WHAT THE EXERCISE ASKS: Reproduce, with no edits, the line that contains "(B.length ≤ 9)" and all the lines that follow it, ending with the last line of the records.

==== RECORDS PROVIDED

-- ==== Sys2Proof/WellFormed.lean ====
section
/-! DEFINITION. Which operations exist: the checks on operands that do not depend on the state. -/

namespace Sys2Proof

/-- The value written to CMD names a command (R112): bits 31:8 are zero and the code is 0 to 3. -/
def namesCommand (v : Word) : Bool := decide (v.toNat < 4)

/-- A well-formed operation. A Tc item has at most 9 bytes and a Data item at most BLOCK_MAX ≤ 65535 (R105,
R321, R10; the exact bound BLOCK_MAX is checked against the state, `admits`); a REG.WR to index 15 is the
reserved command, since a value that names a command is that command's own row (R103). -/
def Instr.wf : Instr → Bool
  | .pushPiData B => decide (B.length ≤ 65535)
  | .pushFiData B => decide (B.length ≤ 65535)
  | .pushTiTc B => decide (B.length ≤ 9)
  | .regWr i v => !(i == 15#4 && namesCommand v)
  | .pushSiByte _ | .pushSiEnd | .pushSiIoErr | .pushPiEnd | .pushPiIoErr | .pushFiEnd | .pushFiIoErr
  | .popBo | .popPo | .popFo | .popTo | .regRd _
  | .cmdNop | .cmdSyncRestart | .cmdVcClear | .cmdSoftReset
  | .syncByte _ | .syncEnd | .syncIoErr | .pnData | .pnEnd | .pnIoErr
  | .fpData | .fpEnd | .fpIoErr | .tcDecode => true

end Sys2Proof
end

========

RESULT:
  | .pushTiTc B => decide (B.length ≤ 9)
  | .regWr i v => !(i == 15#4 && namesCommand v)
  | .pushSiByte _ | .pushSiEnd | .pushSiIoErr | .pushPiEnd | .pushPiIoErr | .pushFiEnd | .pushFiIoErr
  | .popBo | .popPo | .popFo | .popTo | .regRd _
  | .cmdNop | .cmdSyncRestart | .cmdVcClear | .cmdSoftReset
  | .syncByte _ | .syncEnd | .syncIoErr | .pnData | .pnEnd | .pnIoErr
  | .fpData | .fpEnd | .fpIoErr | .tcDecode => true

end Sys2Proof
end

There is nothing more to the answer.